-- ==== Sys2Proof/Machine/Bank.lean ====
section
/-! DEFINITION. The converter bank and the connection matrix: state entries, resolution, discharge,
warm-up (R22 to R30) and relay plans and motions (R36 to R39). -/

namespace Sys2Proof.Machine

/-! ## The connection matrix -/

/-- The first motion of a plan, taken from where the relay stands; what is left stays planned (R36). -/
def Relay.startMotion (r : Relay) (now : Nat) : Relay :=
  match r.plan, r.pos with
  | .empty, _ => r
  | .open, .closed h =>
    { r with motion := .opening h (now + Config.relayOpenMs), plan := .empty, condTimer := none }
  | .open, .open => { r with plan := .empty, condTimer := none }
  | .close h, _ | .openThenClose h, .open =>
    { r with motion := .closing h (now + Config.relayCloseMs), plan := .empty, condTimer := none }
  | .openThenClose h, .closed g =>
    { r with motion := .opening g (now + Config.relayOpenMs), plan := .close h, condTimer := none }

/-- The matrix starts the first motion of a plan when the relay has no motion and the discharge
condition holds, and otherwise arms its timer for the time at which the condition becomes true; no motion
starts during a reset hold (R36). -/
def matrixTry (p : Pool) (s : State) : State :=
  if s.relayHold.isSome || (s.relay p).motion != .none || (s.relay p).plan == .empty
      || (s.conv (poolConv p)).outputOn then s
  else
    let ready := (s.conv (poolConv p)).lastOffAt + (s.conv (poolConv p)).interval
    if ready ≤ s.now then s.modRelay p (·.startMotion s.now)
    else s.modRelay p fun r => { r with condTimer := some ready }

/-- What a disconnect request sets (R37). A relay that is closing, which only a pin reset leaves behind
in such a converter, opens after the closing (assumption 11). -/
def Relay.disconnect (r : Relay) : Relay :=
  match r.motion, r.pos with
  | .opening _ _, _ => { r with plan := .empty, openingDue := true }
  | .closing _ _, _ => { r with plan := .open, openingDue := true }
  | .none, .closed _ => { r with plan := .open, openingDue := true }
  | .none, .open => { r with plan := .empty, condTimer := none }

/-- A disconnect request reaches the matrix from a pool converter; a dedicated one has no relay (R37). -/
def disconnect (c : Conv) (s : State) : State :=
  match poolOf c with
  | none => s
  | some p => matrixTry p (s.modRelay p Relay.disconnect)

/-- The plan that a connect request for head `h` sets on a relay at rest (R38). -/
def Relay.connectPlan (r : Relay) (h : Head) : RelayPlan :=
  match r.pos with
  | .open => .close h
  | .closed g => if g = h then .empty else .openThenClose h

/-- The relay of a pool converter is at rest: no motion and nothing planned; a dedicated converter has
none (R22, R38). -/
def relayAtRest (c : Conv) (s : State) : Bool :=
  match poolOf c with
  | none => true
  | some p => (s.relay p).motion == .none && (s.relay p).plan == .empty

/-! ## State entries of a converter -/

/-- The converter is enabled and the line mode is RUN or HOLD (R23, R25). -/
def wantsService (c : Conv) (s : State) : Bool := (s.conv c).enabled && s.mode != .standby

/-- Posts CONVERTER_STATE to the supervisor port (R30, R201). -/
def postConverterState (c : Conv) (s : State) : State :=
  s.post .svp (.converterState c (s.conv c).state (s.conv c).cause)

/-- Entry into WARMUP (R23). -/
def enterWarmup (c : Conv) (s : State) : State :=
  s.modConv c fun v => { v with state := .warmup, warmTimer := some (s.now + Config.warmupMs) }

/-- Entry into OFF; the relay is disconnected, and an enabled converter in RUN or HOLD goes on to WARMUP
at once (R23, R37). -/
def enterOff (c : Conv) (s : State) : State :=
  let s := disconnect c (s.modConv c fun v => { v with state := .off, pend := .none, warmTimer := none })
  if wantsService c s then enterWarmup c s else s

/-- Entry into HELD; the relay is disconnected (R37). -/
def enterHeld (c : Conv) (s : State) : State :=
  disconnect c (s.modConv c fun v => { v with state := .held, pend := .none })

/-- Entry into FAULTED: CONVERTER_STATE is posted and the relay is disconnected (R30, R37). -/
def enterFaulted (c : Conv) (s : State) : State :=
  disconnect c (postConverterState c
    (s.modConv c fun v => { v with state := .faulted, pend := .none, warmTimer := none }))

/-- Entry into IDLE: a cause of arbitration, with CONVERTER_STATE from WARMUP or HELD (R30). -/
def enterIdle (c : Conv) (s : State) : State :=
  let before := (s.conv c).state
  let s := s.modConv c fun v => { v with state := .idle, pend := .none }
  (if before = .warmup ∨ before = .held then postConverterState c s else s).raise

/-- A converter whose work ends is resolved by its pending target (R25). -/
def resolveConv (c : Conv) (s : State) : State :=
  match (s.conv c).pend with
  | .faulted => enterFaulted c s
  | .off => if wantsService c s then enterIdle c s else enterOff c s
  | .held => enterHeld c s
  | .none => enterIdle c s

/-- A pool converter's warm-up waits for the reset hold and for an opening in progress or planned (R23). -/
def warmupMayEnd (c : Conv) (s : State) : Bool :=
  match poolOf c with
  | none => true
  | some p => s.relayHold.isNone && !(s.relay p).openingDue

/-- The end of warm-up: the power-stage inputs are tested, then the converter is resolved (R23). -/
def endWarmup (c : Conv) (s : State) : State :=
  match (s.conv c).pins.firstFault with
  | some cause => enterFaulted c (s.modConv c fun v => { v with cause := cause })
  | none => resolveConv c s

/-- A warm-up whose 200 ms have run ends once the relay allows it (R23). -/
def warmupCheck (c : Conv) (s : State) : State :=
  if (s.conv c).state = .warmup ∧ (s.conv c).warmTimer = none ∧ warmupMayEnd c s then endWarmup c s
  else s

/-- The served job becomes none, and the job record's converter field with it (R58). -/
def clearServed (c : Conv) (s : State) : State :=
  let s' := match s.servedSlot c with
    | none => s
    | some k => s.modJob k fun j => { j with converter := none }
  s'.modConv c fun v => { v with served := none }

/-- The output is switched off, if it is on, and its line time is recorded (R22). -/
def Converter.switchOff (v : Converter) (clock : Time) (now : Nat) : Converter :=
  if v.outputOn then { v with outputOn := false, lastOff := clock, lastOffAt := now } else v

/-- A tuning unit stops (R52). -/
def Tuner.stop (t : Tuner) : Tuner := { t with phase := .stopped, settleTimer := none }

/-- A segment engine stops; the segment in effect is kept (R115, R125). -/
def Engine.stop (e : Engine) : Engine :=
  { e with phase := .stopped, timer := .stopped, base := 0, zeroHold := false }

/-- What DISCHARGE entry does to the converter, its tuning unit, engine and channel (R26, R52, R125). -/
def Converter.discharge (v : Converter) (clock : Time) (now : Nat) : Converter :=
  let v := v.switchOff clock now
  { v with
    state := .discharge, command := 0, dischTimer := some (now + v.interval), tun := v.tun.stop,
    eng := v.eng.stop, nextSample := none }

/-- Entry into DISCHARGE (R26). -/
def enterDischarge (c : Conv) (s : State) : State :=
  (clearServed c s).modConv c fun v => v.discharge s.lineClock s.now

/-- A connection without a served job is resolved when its relay has come to rest (R38). -/
def connectionCheck (c : Conv) (s : State) : State :=
  if (s.conv c).state = .connecting ∧ (s.conv c).served = none ∧ relayAtRest c s then resolveConv c s
  else s

/-- A connection is withdrawn: the served job becomes none, motions not started leave the plan, and a relay
at rest resolves the converter at once (R38). -/
def withdrawConnection (c : Conv) (s : State) : State :=
  let s := clearServed c s
  connectionCheck c (match poolOf c with
    | none => s
    | some p => s.modRelay p fun r => { r with plan := .empty, condTimer := none })

/-- The pending target becomes OFF unless it is FAULTED (R28, R31, R162). -/
def pendOff (c : Conv) (s : State) : State :=
  s.modConv c fun v => if v.pend = .faulted then v else { v with pend := .off }

/-- What STANDBY entry does to one converter by its state (R28). In CONNECTING the connection ends as R38
states: the job served there is reached, or freed, at the same event. -/
def standbyConv (c : Conv) (s : State) : State :=
  match (s.conv c).state with
  | .off | .faulted => s
  | .warmup | .discharge => pendOff c s
  | .idle | .held => enterOff c s
  | .connecting => if (s.conv c).served.isSome then withdrawConnection c (pendOff c s) else pendOff c s
  | .seeking | .aligned | .heating => enterDischarge c (pendOff c s)

/-- STANDBY entry: the bank acts on every converter (R28). The mode is already STANDBY. -/
def bankStandby (s : State) : State := allConvs.foldl (fun s c => standbyConv c s) s

/-- At the change from STANDBY to RUN or HOLD every enabled converter in OFF enters WARMUP (R29). -/
def bankStart (s : State) : State :=
  allConvs.foldl (fun s c => if (s.conv c).state = .off ∧ (s.conv c).enabled then enterWarmup c s else s) s

end Sys2Proof.Machine
end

━━━━━━

▶ [Task details]: Only the lines from the beginning of the material to the line containing "plan := .empty, openingDue" should be echoed, verbatim and in full.

▶ [Task solution]:
-- ==== Sys2Proof/Machine/Bank.lean ====
section
/-! DEFINITION. The converter bank and the connection matrix: state entries, resolution, discharge,
warm-up (R22 to R30) and relay plans and motions (R36 to R39). -/

namespace Sys2Proof.Machine

/-! ## The connection matrix -/

/-- The first motion of a plan, taken from where the relay stands; what is left stays planned (R36). -/
def Relay.startMotion (r : Relay) (now : Nat) : Relay :=
  match r.plan, r.pos with
  | .empty, _ => r
  | .open, .closed h =>
    { r with motion := .opening h (now + Config.relayOpenMs), plan := .empty, condTimer := none }
  | .open, .open => { r with plan := .empty, condTimer := none }
  | .close h, _ | .openThenClose h, .open =>
    { r with motion := .closing h (now + Config.relayCloseMs), plan := .empty, condTimer := none }
  | .openThenClose h, .closed g =>
    { r with motion := .opening g (now + Config.relayOpenMs), plan := .close h, condTimer := none }

/-- The matrix starts the first motion of a plan when the relay has no motion and the discharge
condition holds, and otherwise arms its timer for the time at which the condition becomes true; no motion
starts during a reset hold (R36). -/
def matrixTry (p : Pool) (s : State) : State :=
  if s.relayHold.isSome || (s.relay p).motion != .none || (s.relay p).plan == .empty
      || (s.conv (poolConv p)).outputOn then s
  else
    let ready := (s.conv (poolConv p)).lastOffAt + (s.conv (poolConv p)).interval
    if ready ≤ s.now then s.modRelay p (·.startMotion s.now)
    else s.modRelay p fun r => { r with condTimer := some ready }

/-- What a disconnect request sets (R37). A relay that is closing, which only a pin reset leaves behind
in such a converter, opens after the closing (assumption 11). -/
def Relay.disconnect (r : Relay) : Relay :=
  match r.motion, r.pos with
  | .opening _ _, _ => { r with plan := .empty, openingDue := true }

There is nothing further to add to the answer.